The college, in Kotzebue, a settlement of 3,000 people, clings stubbornly to a gravel outcrop on the edge of the Chukchi Sea, where flat snow-covered tundra meets icy waters. Kotzebue is accessible by boat or air during three summer months; and by air, snow machine and sled in the winter. Residents, students, and faculty live peacefully without ordinary facilities such as a dry cleaner, saloons, discos, or a car dealership. There are more snow machines and dogs than cars in Kotzebue. The town includes an airstrip for bush pilots. People headed to the landfill must pause for incoming and outgoing planes the way most students in America pause at a stop sign, looking for approaching vehicles. An itinerant hairdresser visits once each month and folks desiring a haircut schedule appointments. Only in late June and July are seagoing barges able to deliver gasoline. [...]

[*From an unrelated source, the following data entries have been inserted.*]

-- ==== Sys2Proof/Tests/Slice0.lean ====
section
/-! SUPPORT. The model's own tests. Expected values are those of spec/95_test_vectors.md (named in each
test's comment) or of the rule named; the words are written out from the formats of
spec/30_encoding.md R91 and the codes of R93. After them, for every statement with hypotheses, states
and operands that meet them. -/

namespace Sys2Proof.Machine.Tests

/-! ## Helpers -/

/-- What the result port shows after a command, if it went on. -/
def shown (o : Host.Outcome State Fault Refusal) : Option Result :=
  match o with
  | .next s => s.result
  | _ => none

/-- A field of the next state, if there is one. -/
def field {α : Type} (o : Host.Outcome State Fault Refusal) (f : State → α) : Option α :=
  match o with
  | .next s => some (f s)
  | _ => none

/-- The command went on and ended in this fault. -/
def faulted (o : Host.Outcome State Fault Refusal) (c : Cause) : Bool :=
  match o with
  | .next s => s.result.bind Result.cause == some c.code
  | _ => false

/-- The command was refused for this reason. -/
def refusedWith (o : Host.Outcome State Fault Refusal) (r : Refusal) : Bool :=
  match o with
  | .refused q => q == r
  | _ => false

/-- Source `A`, destination `B`, no path, empty payload (V-FRM-1). -/
def small : State := { State.reset with opm := [(0, [0x41]), (1, [0x42])] }

/-- Size parameters at their least values (spec/00_scope.md R14): FB_CAP is 150, BB_CAP 1266,
SB_CAP 405120, OB_CAP 810284. -/
def least : SizeParams := ⟨some 8, some 2, some 85⟩

/-- A block of the least size. -/
def tight : State := { State.reset with params := least }

/-! ## The configuration and the table -/

theorem test_cfg_legal : cfg.legal = true := by decide

theorem test_params_legal : SizeParams.unbounded.legal = true ∧ least.legal = true ∧
    SizeParams.legal ⟨some 7, some 2, some 85⟩ = false := by decide

/-- The capacities of the least size, by hand from R66. -/
theorem test_capacities : least.fbCap = some 150 ∧ least.bbCap = some 1266 ∧
    least.sbCap = some 405120 ∧ least.obCap = some 810284 := by decide

/-- No word is covered by two rows: wherever two rows' masks meet, their patterns differ. -/
theorem test_rows_disjoint : opTable.Pairwise fun r q =>
    r.mask &&& q.mask &&& (r.pattern ^^^ q.pattern) ≠ 0 := by decide

theorem test_rows_count : opTable.length = 27 := by decide

/-! ## WellFormed: the one check, and terms it refuses -/

theorem smoke_mrd_last_space : (Instr.mrd 5#3 0#21).wf = true := by decide
theorem smoke_mrd_six : (Instr.mrd 6#3 0#21).wf = false := by decide
theorem smoke_mrd_seven : (Instr.mrd 7#3 5#21).wf = false := by decide

/-! ## Decoding: one written-out word per row -/

theorem decode_clr : decode 0b00000001000000000000000000000000#32 = .ok .clr := by decide
theorem decode_rd : decode 0b00000010000000000000000000100010#32 = .ok (.rd 34#8) := by decide
theorem decode_mrd : decode 0b00000011010000000000000100111111#32 = .ok (.mrd 2#3 319#21) := by decide
theorem decode_encode : decode 0b00000100000000000000000000000000#32 = .ok .encode := by decide
theorem decode_opClr : decode 0b00001000000000000000000000000000#32 = .ok .opClr := by decide
theorem decode_ldCs : decode 0b00001001000000000000000101000010#32 = .ok (.ldCs 1#8 0x42#8) := by decide
theorem decode_ldNp : decode 0b00001010000000000000000000000010#32 = .ok (.ldNp 2#8) := by decide
theorem decode_ldInfo : decode 0b00001011000000000000000000100001#32 = .ok (.ldInfo 0x21#8) := by decide
theorem decode_crcInit : decode 0b00010000000000000000000000000000#32 = .ok .crcInit := by decide
theorem decode_crcUpd : decode 0b00010001000000000000000000110001#32 = .ok (.crcUpd 0x31#8) := by decide
theorem decode_crcFin : decode 0b00010010000000000000000000000000#32 = .ok .crcFin := by decide
theorem decode_addrEnc : decode 0b00100000000000000000000100010000#32 = .ok (.addrEnc 1#8 16#8) := by decide
theorem decode_fbPut : decode 0b00110000000000000000000001111110#32 = .ok (.fbPut 0x7E#8) := by decide
theorem decode_frmBuild : decode 0b00110001000000000000000000000000#32 = .ok .frmBuild := by decide
theorem decode_nrzRst : decode 0b01000000000000000000000000000000#32 = .ok .nrzRst := by decide
theorem decode_nrzBit : decode 0b01000001000000000000000000000001#32 = .ok (.nrzBit 1#1) := by decide
theorem decode_bbPut : decode 0b01000010000000000000000000000001#32 = .ok (.bbPut 1#1) := by decide
theorem decode_bitEnc : decode 0b01000011000000000000000000000000#32 = .ok .bitEnc := by decide
theorem decode_phLd : decode 0b01010000000000010111011011111111#32 = .ok (.phLd 95999#24) := by decide
theorem decode_toneRun : decode 0b01010001011001000000000101000000#32 = .ok (.toneRun 1600#12 320#12) := by decide
theorem decode_afskMod : decode 0b01010010000000000000000000000000#32 = .ok .afskMod := by decide
theorem decode_sbPut : decode 0b01100000111111111111111111001110#32 = .ok (.sbPut (-50#24)) := by decide
theorem decode_norm : decode 0b01100001000000000000000000000000#32 = .ok .norm := by decide
theorem decode_hpfRst : decode 0b01100010000000000000000000000000#32 = .ok .hpfRst := by decide
theorem decode_hpfStep : decode 0b01100011111111111111111111001110#32 = .ok (.hpfStep (-50#24)) := by decide
theorem decode_hpf : decode 0b01100100000000000000000000000000#32 = .ok .hpf := by decide
theorem decode_wavWr : decode 0b01110000000000000000000000000000#32 = .ok .wavWr := by decide

/-- The refused words of V-SYS-2, each by name. -/
theorem decode_refuses :
    decode 0x00000000#32 = .error (.reservedOp 0x00#8) ∧
    decode 0x05000000#32 = .error (.reservedOp 0x05#8) ∧
    decode 0x01000001#32 = .error (.nonzeroField 0x01#8) ∧
    decode 0x41000002#32 = .error (.nonzeroField 0x41#8) ∧
    decode 0x11000100#32 = .error (.nonzeroField 0x11#8) ∧
    decode 0x20010000#32 = .error (.nonzeroField 0x20#8) ∧
    decode 0x03C00000#32 = .error (.reservedSelector 6#3) := by decide

/-- The host's two hooks on one word. -/
theorem decode_table_word : decodeTableWord 32 0x11000031 = some (.crcUpd 0x31#8) := by decide
theorem test_withFetchWord :
    shown (step (State.reset.withFetchWord 32 0x11000031)) = some (.done 0x2F8D) := by decide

On the graduation platform, as caribou meander outside, each graduate tells a story, each becoming a commencement speaker. Some depict amazing journeys through time and distance. Words are also spoken by students born into a U.S. territory, prior to Alaska statehood in 1959. There are palpable signs of relief and joy about obtaining degrees, even as the changing physical environment forebodes a warning more immediate than the tight job market.